-- ==== Sys2Proof/Machine/Access.lean ====
section
/-!
DEFINITION. Reads and writes of control registers as the access codes define them (R4-R8, R13), the privilege each
register needs, the field values that a write cannot set, and what a read of a register shows.
-/

namespace Sys2Proof.Machine

/-! ## Which bits an access reaches -/

/-- The bits of a register that an access at a control-window offset reaches (R4). -/
def accessBits (off : Nat) (size : CtlSize) : Word :=
  match size with
  | .w8 => BitVec.allOnes 64
  | .w4 => if off % 8 = 4 then 0xFFFFFFFF00000000 else 0xFFFFFFFF

/-- The value of a write, moved to the bits its access reaches. -/
def accessValue (off : Nat) (size : CtlSize) (v : Word) : Word :=
  match size with
  | .w8 => v
  | .w4 => if off % 8 = 4 then v <<< 32 else v &&& 0xFFFFFFFF

/-- Bytes of an access. -/
def ctlBytes : CtlSize → Nat
  | .w4 => 4
  | .w8 => 8

/-- What an access of a width answers of a register's value. -/
def accessPart (off : Nat) (size : CtlSize) (v : Word) : Word :=
  match size with
  | .w8 => v
  | .w4 => if off % 8 = 4 then v >>> 32 else v &&& 0xFFFFFFFF

/-- The bits of a register's fields of one access code. -/
def Reg.bitsOf (r : Reg) (a : Access) : Word :=
  (r.fields.filter fun f => f.access == a).foldl (fun w f => w ||| f.mask) 0

/-! ## Privilege -/

/-- Whether privilege 2 reads a register as 0 (R256, R292, R326, R353, R387, R410, R440, R457). -/
def Reg.hidden (r : Reg) : Bool :=
  match r.block with
  | .clu => false
  | .hub => match r with
    | .hubLock | .hubModctl | .hubModstat | .hubBrgcnt | .hubGenlist | .hubGenlen | .hubGencmd | .hubGenlive | .hubGenstat
    | .hubGenlimit => false
    | _ => true
  | _ => true

/-- Registers that belong to privilege 0 alone (R407). -/
def Reg.hubOnly : Reg → Bool
  | .icuPriven _ _ | .icuHtmr _ _ _ => true
  | _ => false

/-- Whether a privilege may read a register's value. -/
def Reg.readable (r : Reg) (p : Priv) : Bool :=
  match p with
  | .hub => true
  | .driver => !r.hubOnly
  | .job => !r.hidden

/-- Whether a privilege may write a register. -/
def Reg.writable (r : Reg) (p : Priv) : Bool :=
  match p with
  | .hub => true
  | .driver => !r.hubOnly
  | .job => false

/-- The bit of HUB_LOCK that locks a block (R7). -/
def Reg.lockBit (r : Reg) : Nat :=
  match r.block with
  | .hub => 0
  | .icu => 1
  | .clk => 2
  | .evr => 3
  | .pci => 4
  | .mem => match r with
    | .memCfg d | .memScrctl d | .memScrpos d | .memScrstat d | .memUelog d | .stkStat d _ | .stkCorr d _ | .stkUncorr d _
    | .stkRpr d _ | .stkRprcmd d _ => 5 + d.val
    | _ => 5
  | .spk => 7
  | .clu => 8
  | .pmu => 9
  | .int => 10

/-! ## What a write leaves -/

/-- Whether a job is resident: some context is not idle, or a peloton is open (R117). -/
def State.resident (s : State) : Bool :=
  !s.plt.pelotons.isEmpty || (List.finRange 256).any fun c => s.fld (.coreSqstat c) F.coreSqstat_STATE != 0

/-- Keep a field's old value where its new value is not one it can take. -/
def keepField (old new : Word) (f : Nat × Nat) (ok : Nat → Bool) : Word :=
  if ok (getBits new f) then new else putBits new f (getBits old f)

/-- The whole register keeps its value unless a condition holds. -/
def keepAll (old new : Word) (ok : Bool) : Word := if ok then new else old

/-- What a write leaves in a register whose fields take only some values: a field keeps its value where a write would set it
out of its range. -/
def State.refine (s : State) (r : Reg) (old new : Word) : Word :=
  match r with
  | .xctl _ _ => keepField old (keepField old new F.xctl_DTLOG fun v => decide (1 ≤ v ∧ v ≤ 32)) F.xctl_RND (· != 3)
  | .fsctl _ _ => keepField old new F.fsctl_HLEN fun v => decide (1 ≤ v ∧ v ≤ 64)
  | .ctxCfg _ _ => keepField old new F.ctxCfg_PRIV fun v => v == 1 || v == 2
  | .ctxPc c x => keepAll old new (s.ctxState ⟨c, x⟩ == 0 || s.ctxState ⟨c, x⟩ == 4)
  | .clr c x => keepAll old new (s.ctxState ⟨c, x⟩ == 0 && getBits new F.clr_COUNT != 0 &&
      decide (getBits new F.clr_BASE + getBits new F.clr_COUNT ≤ 256))
  | .hubGenlimit => keepField old new F.hubGenlimit_LIMIT fun v => decide (1 ≤ v ∧ v ≤ 1000000)
  | .memScrctl _ => keepField old new F.memScrctl_PERIOD (· != 0)
  | .spkLctl _ => keepField old new F.spkLctl_RTHR (· != 0)
  | .spkVcw _ => (List.range 8).foldl (fun w v => keepField old w (8 * v, 6) (· != 0)) new
  | .spkmCoord => keepAll old new (!s.resident && decide (getBits new F.spkmCoord_W ≤ 128))
  | .spkmMap => (List.range 8).foldl (fun w n => keepField old w (4 * n, 4) fun v => decide (v ≤ 6) || v == 15) new
  | .spkmBlk =>
    keepAll old new (decide (getBits new F.spkmBlk_WBASE + getBits new F.spkmBlk_WCOUNT ≤ 129))
  | .spkmCtl => keepField old new F.spkmCtl_TMO (· != 0)
  | .hubPltctl => keepField old (keepField old (keepField old new F.hubPltctl_JTMO (· != 0)) F.hubPltctl_CTMO (· != 0))
      F.hubPltctl_SLOTTMO (· != 0)
  | .hubSnapctl => keepField old (keepField old new F.hubSnapctl_EVERY (· != 0)) F.hubSnapctl_BW fun v => decide (1 ≤ v ∧ v ≤ 200)
  | .intSpotctl => keepField old new F.intSpotctl_K fun v => decide (v ≤ 10)
  | .intStctl => keepField old new F.intStctl_TRLIM (· != 0)
  | .intIfctl => keepField old new F.intIfctl_PERIOD (· != 0)
  | .clkThctl =>
    let new := keepField old new F.clkThctl_TLIM fun v => decide (85 ≤ v ∧ v ≤ 105)
    keepField old new F.clkThctl_FWLIM fun v => decide (getBits new F.clkThctl_TLIM + 2 ≤ v ∧ v ≤ 109)
  | .clkPwrctl =>
    let new := keepField old new F.clkPwrctl_SUST fun v => decide (1000 ≤ v ∧ v ≤ 3600)
    keepField old new F.clkPwrctl_PEAK fun v => decide (getBits new F.clkPwrctl_SUST ≤ v ∧ v ≤ 4200)
  | .cluDrlctl _ => keepField old (keepField old (keepField old new F.cluDrlctl_TARGET (· != 3)) F.cluDrlctl_FWIDLE (· != 0))
      F.cluDrlctl_P2IDLE (· != 0)
  | .pciIwcfg _ => keepField old new F.pciIwcfg_PRIV fun v => v == 1 || v == 2
  | .pmuTrCtl d => keepField old new F.pmuTrCtl_TRGIB fun v => decide (v ≤ s.fld (.pmuPan d) F.pmuPan_SIZE)
  | .pmuTelctl => keepField old new F.pmuTelctl_PERIOD fun v => decide (1 ≤ v ∧ v ≤ 1000)
  | _ => new

/-- What a write of `v` to the bits `m` makes of a register's value by its access codes (R5, R7). -/
def Reg.written (r : Reg) (locked : Bool) (old v m : Word) : Word :=
  let set := (r.bitsOf .rw ||| (if locked then 0 else r.bitsOf .rwl)) &&& m
  let cleared := (old &&& ~~~set) ||| (v &&& set)
  (cleared &&& ~~~(v &&& m &&& r.bitsOf .w1c)) ||| (v &&& m &&& r.bitsOf .w1s)

/-- Write a register's fields as their access codes say, and nothing else. -/
def State.writeFields (s : State) (r : Reg) (v m : Word) : State :=
  let locked := bit (s.reg .hubLock) r.lockBit
  s.setReg r (s.refine r (s.reg r) (r.written locked (s.reg r) v m))

/-! ## What a read shows -/

/-- What a read of the bits `m` of a register clears: its RC fields there (R4, R5). -/
def State.clearRead (s : State) (r : Reg) (m : Word) : State :=
  if r.bitsOf .rc &&& m = 0 then s else s.setReg r (s.reg r &&& ~~~(r.bitsOf .rc &&& m))

/-- Bits that a read returns as 0: those of write-only fields (R5). -/
def Reg.readMask (r : Reg) : Word := ~~~(r.bitsOf .wo)

/-- The microseconds since a time. -/
def State.usSince (s : State) (t : Nat) : Nat := (s.time - t) / 100

/-- A register's value as a read shows it: fields that follow other state are made from it. What HUB_PLNOCC shows of a job's micro-batches
is a free value (R323, log entry 36). -/
def State.view (s : State) (r : Reg) : Word :=
  match r with
  | .clt c n => s.cleat c n
  | .hubGenstat =>
    if s.flag .hubGenstat F.hubGenstat_DRAIN then
      putBits (s.reg r) F.hubGenstat_DRAINUS (min (s.usSince s.gen.drainSince) (2 ^ 32 - 1))
    else s.reg r
  | .hubPltstat => putBits (s.reg r) F.hubPltstat_OPEN s.plt.pelotons.length
  | .evrStat => putBits (s.reg r) F.evrStat_QUEUED (min s.events.length 4095)
  | .hubPlnocc => if s.svc.plan.isSome then Config.inFlight s.time &&& r.mask else s.reg r
  | .coreIstat c => putBits (s.reg r) F.coreIstat_IFAGE (min ((s.time - s.int.lastTest.get c 0) / 100000000) (2 ^ 32 - 1))
  | _ => s.reg r

end Sys2Proof.Machine
end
========
- Goal of the exercise -
Taking the entries above, write out exactly each line from the one holding "(1 ≤ v ∧ v ≤ 64)" to the one holding "decide (getBits new F.clr_BASE", both included, and stop there.

- Solution for this task -
  | .fsctl _ _ => keepField old new F.fsctl_HLEN fun v => decide (1 ≤ v ∧ v ≤ 64)
  | .ctxCfg _ _ => keepField old new F.ctxCfg_PRIV fun v => v == 1 || v == 2
  | .ctxPc c x => keepAll old new (s.ctxState ⟨c, x⟩ == 0 || s.ctxState ⟨c, x⟩ == 4)
  | .clr c x => keepAll old new (s.ctxState ⟨c, x⟩ == 0 && getBits new F.clr_COUNT != 0 &&
      decide (getBits new F.clr_BASE + getBits new F.clr_COUNT ≤ 256))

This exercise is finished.